Eine neue Einrichtung muss her! Doch Achtung bei der Erfüllung des begehrten Wunsches: Nicht jeden Schrank und jeden Glastisch kann man bedenkenlos aufstellen, ohne eine massive Beschädigung des Hauses zu riskieren.

Die Önorm B 4000 vom 1. Jänner 2006 sowie der Eurocode geben Auskunft über höchst zulässige Flächenbelastungen im Wohnbau - und diese sind oft erstaunlich niedrig. Anders ausgedrückt: Möbel sind erstaunlich schwer. Ein fescher Designer-Glastisch, ein alter Konzertflügel oder ein voll gefüllter Aktenschrank bringen im Nu einige hundert Kilogramm auf die Waage. Verschärft wird das gewichtige Problem durch die so genannte Punktlast, wenn der Schrank auf ein paar dünnen Füßen oder der Tisch auf schlanken Säulen steht.

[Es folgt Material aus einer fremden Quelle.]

-- ==== Sys2Proof/Machine/Meter.lean ====
section
/-!
DEFINITION. UTC and TIME_SET, the load profile, tariff accumulators, signed readings, and the status display (12).
-/
namespace Sys2Proof.Machine

/-! ## Occupancy and bands (R377, R381) -/

/-- KiB of a tenant in a retention class. -/
def State.occupancy (s : State) (t : Tid) (cls : Nat) : Nat :=
  let zones (p : Zone → Bool) : Nat := s.nvm.zones.foldl (fun a e => if e.2.owner = t && p e.2 then a + 4 * e.2.wp else a) 0
  match cls with
  | 0 => 4 * (s.nvm.conv.filter (fun e => e.1 / 2 ^ 48 = t.1)).length
  | 1 => zones (fun z => z.st = .full || (z.st = .open_ && !z.holdPending))
  | 2 => zones (fun z => z.st = .held || z.holdPending)
  | _ => zones (fun z => z.st = .sealed)

/-- The band of an interval from the UTC of its start; 1970-01-01 was a Thursday. -/
def bandOf (m : List Byte) (utc : Nat) : Nat :=
  let b (i : Nat) : Nat := (m.getD i 0).toNat
  let day := (utc / 86400 + 4) % 7
  if (day = 0 || day = 6) && b 0x18 ≠ 0xFF then b 0x18 else b (utc / 3600 % 24)

/-- The tariff of a class and band: the first entry that matches, else 0. -/
def tariffOf (m : List Byte) (cls band : Nat) : Nat :=
  let b (i : Nat) : Nat := (m.getD i 0).toNat
  match (List.range 8).find? (fun k => b (0x20 + 4 * k) = cls && (b (0x21 + 4 * k) = band || b (0x21 + 4 * k) = 0xFF) && b (0x23 + 4 * k) = 1) with
  | some k => b (0x22 + 4 * k) % 8
  | none => 0

/-- The METERING field in use. -/
def State.metering (s : State) : List Byte := match s.boot.policy with | some p => p.metering | none => []

/-- The band of the open interval; band 0 in state NONE. -/
def State.band (s : State) : Nat := if s.mtr.utcState = .none then 0 else bandOf s.metering s.mtr.start

/-! ## Load profile (R378 to R380) -/

/-- The 64 bytes of a load-profile record. -/
def ProfRec.bytes64 (r : ProfRec) : List Byte :=
  let body := leBytes 8 r.start.toNat ++ leBytes 4 r.opTime.toNat ++ leBytes 4 r.cycles.toNat ++
    r.bytes.toList.flatMap (fun n => leBytes 5 n) ++ leBytes 4 r.held ++ leBytes 4 r.sealed ++
    [BitVec.ofInt 8 (r.tmax / 4), BitVec.ofNat 8 (min r.starts 15 + 16 * min r.squalls 15)] ++ leBytes 2 r.flags.toNat ++
    leBytes 8 r.seq ++ zeroBytes 4
  body ++ leBytes 4 (Config.crc32c body).toNat

/-- Put a record into the profile; the 38,400 newest stay (R379). -/
def State.addProfile (s : State) (r : ProfRec) : State :=
  let l := s.nvm.profile ++ [{ r with seq := s.nvm.profNext }]
  { s with nvm := { s.nvm with profile := keepNewest 38400 l, profNext := s.nvm.profNext + 1 } }

/-- The hottest reading of the last round, in 0.25 °C (15 R475). -/
def State.dieMax (s : State) : Int := s.thr.hot

/-- What intervals are timed by: UTC, or operating seconds in state NONE. -/
def State.intervalClock (s : State) : Nat := if s.mtr.utcState = .none then s.opSecs else s.utc

/-- The counts of an interval begin. -/
def State.clearCounts (s : State) : State :=
  { s with mtr := { s.mtr with
    bytes := Vector.replicate 4 0, tmax := s.dieMax, starts := 0, squalls := 0, flags := if 0 < s.thr.level.1 then 0x20#16 else 0#16 } }

/-- A new interval begins at a clock value's quarter-hour. -/
def State.openInterval (s : State) (at_ : Nat) : State :=
  let s1 := s.clearCounts
  { s1 with mtr := { s1.mtr with start := at_ / 900 * 900, next := at_ / 900 * 900 + 900, minute := at_ / 60 } }

/-- The record of the open interval, were it to end now. -/
def State.intervalRecord (s : State) : ProfRec :=
  { seq := 0, start := BitVec.ofNat 64 s.mtr.start, opTime := s.opTime, cycles := BitVec.ofNat 32 s.cycleCount, bytes := s.mtr.bytes,
    held := s.nvm.zones.countv (fun z => z.st = .held || z.holdPending), sealed := s.nvm.zones.countv (fun z => z.st = .sealed),
    tmax := s.mtr.tmax, starts := s.mtr.starts, squalls := s.mtr.squalls,
    flags := s.mtr.flags ||| (if s.untrusted then 2#16 else 0#16) ||| (if s.mtr.utcState = .none then 4#16 else 0#16) }

/-- The record of the interval that ends is written. -/
def State.closeInterval (s : State) : State := s.addProfile s.intervalRecord

/-- An ABSENT record of a skipped quarter-hour. -/
def State.absentRecord (s : State) (start : Nat) : State :=
  s.addProfile
    { seq := 0, start := BitVec.ofNat 64 start, opTime := s.opTime, cycles := BitVec.ofNat 32 s.cycleCount, bytes := Vector.replicate 4 0,
      held := 0, sealed := 0, tmax := 0, starts := 0, squalls := 0, flags := 1#16 ||| (if s.untrusted then 2#16 else 0#16) }

/-! ## The quarter-hour boundary (R382 to R384) -/

/-- What the end of the boundary's round settles: each staging sum goes to its tariff's accumulator, the profile record is
written and the checkpoint is taken. -/
def State.settleBoundary (s : State) : State :=
  if !s.mtr.pendingOn then s
  else
    let m := s.metering
    let b := s.band
    let add (t q : Nat) : Nat := (List.range 4).foldl (fun a k =>
      if tariffOf m k b = q then a + s.mtr.staging.toList.getD (4 * t + k) 0 else a) 0
    let accs := Vector.ofFn (fun k : Fin 512 => s.nvm.accs[k] + add (k.1 / 8) (k.1 % 8))
    let s1 := match s.mtr.closing with | some r => s.addProfile r | none => s
    { s1 with
      nvm := { s1.nvm with accs := accs, ckptAccs := accs, ckptTotal := s1.nvm.total, utcStored := s1.utc },
      mtr := { s1.mtr with staging := Vector.replicate 256 0, pending := 0, pendingOn := false, closing := none,
                           start := s1.intervalClock / 900 * 900 } }

/-- The end of the boundary's round: INTERVAL_DONE, and the partner gets the accumulators and the total (14 R461). -/
def State.endBoundary (s : State) : State :=
  if !s.mtr.pendingOn then s
  else
    let s1 := s.settleBoundary.raise pMTR 1
    if s1.windward && s1.paired then
      s1.mirSend 0x23 1 0 ([7] ++ s1.nvm.accs.toList.flatMap (fun n => leBytes 8 n) ++ leBytes 8 s1.nvm.total)
    else s1

/-- The boundary: MTR_TOTAL first rises by the interval's total, which is then pending; the interval's record stands as it is
now, and the counts of the next interval begin. -/
def State.startBoundary (s : State) : State :=
  let n := s.mtr.staging.toList.foldl (· + ·) 0
  let s1 := s.clearCounts
  { s1 with
    nvm := { s1.nvm with total := s1.nvm.total + n },
    mtr := { s1.mtr with pending := n, pendingOn := true, closing := some s.intervalRecord, next := s.intervalClock / 900 * 900 + 900 } }

/-- QUARTER_HOUR_BOUNDARY, once the open interval's quarter-hour is over: it ends a round that still runs and begins its own, which the next
housekeeping round ends. During Squall it is left to the next start (edge case). -/
def execQuarterHourBoundary (s : State) : Host.Outcome State Fault Refusal :=
  .next (if s.serving && decide (s.mtr.next ≤ s.intervalClock) then s.endBoundary.startBoundary else s)

/-- METER_MINUTE_SAMPLE (R382), once in each whole minute. A round of a boundary that still runs ends first, so that its staging sums are those that
MTR_TOTAL rose by. -/
def execMeterMinuteSample (s : State) : Host.Outcome State Fault Refusal :=
  .next (if s.serving && decide (s.intervalClock / 60 ≠ s.mtr.minute) then
    let s1 := s.endBoundary
    { s1 with mtr := { s1.mtr with minute := s.intervalClock / 60, staging := Vector.ofFn (fun k : Fin 256 =>
        s1.mtr.staging[k] + s1.occupancy (Fin.ofNat 64 (k.1 / 4)) (k.1 % 4)) } }
  else s)

/-! ## UTC (R373 to R376) -/

/-- Set UTC: TIME_SET, and beyond 900 s TIME_STEP with its records. From NONE there is no UTC to step from (log entry 77). -/
def State.setUtc (s : State) (v : Nat) (st : UtcState) : State :=
  let old := s.utc
  let put (a : State) : State :=
    ({ a with mtr := { a.mtr with utcState := st, utcBase := v, utcAt := a.now, next := v / 900 * 900 + 900, minute := v / 60,
                                  signedAt := if st = .signed then a.opSecs else a.mtr.signedAt },
              nvm := { a.nvm with timeSetEver := true } } : State).raise pMTR 2
  if s.mtr.utcState = .none then
    let s1 := put s
    s1.openInterval v
  else if v ≤ old + 900 && old ≤ v + 900 then put s
  else
    let s1 : State := ({ s with mtr := { s.mtr with flags := s.mtr.flags ||| 8#16 } } : State).raise pMTR 3
    if old < v then
      let first := old / 900 + 1
      let n := v / 900 - first
      (List.range (min n 38400)).foldl (fun a k => a.absentRecord (900 * (first + k + (n - min n 38400)))) (put s1)
    else (put s1.closeInterval).openInterval v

Die ahnungslose Käuferin eines solchen Glastisches staunte nicht schlecht, als ihr das Aufstellen ihrer stolzen Errungenschaft vom Vermieter verboten wurde, da sich durch die Punktlast in einem Wiener Altbau eine vom Laien unerwartete Belastung von 500 Kilogramm auf einen Viertelquadratmeter ergab. Grund: Einsturzgefahr des Parkettbodens. Ist der Tisch erst einmal in den freien Fall geraten, dann droht sogar der Einsturz des gesamten Hauses. Achtung: Die Folgen davon zahlt keine Versicherung!

Nach dem Eurocode darf man bei Wohnflächen von einer höchst zulässigen Maximalbelastung von 200 kg/m² ausgehen, bei Büroflächen von 300, bei Geschäftsflächen von 500. Viele Büros in der Stadt werden jedoch in Räumen betrieben, die ursprünglich als Wohnungen gedacht waren. Größte Vorsicht ist daher bei großen Safes, prall gefüllten Aktenschränken und sonstigen Möbelstücken geboten, die aus schweren Materialien hergestellt sind.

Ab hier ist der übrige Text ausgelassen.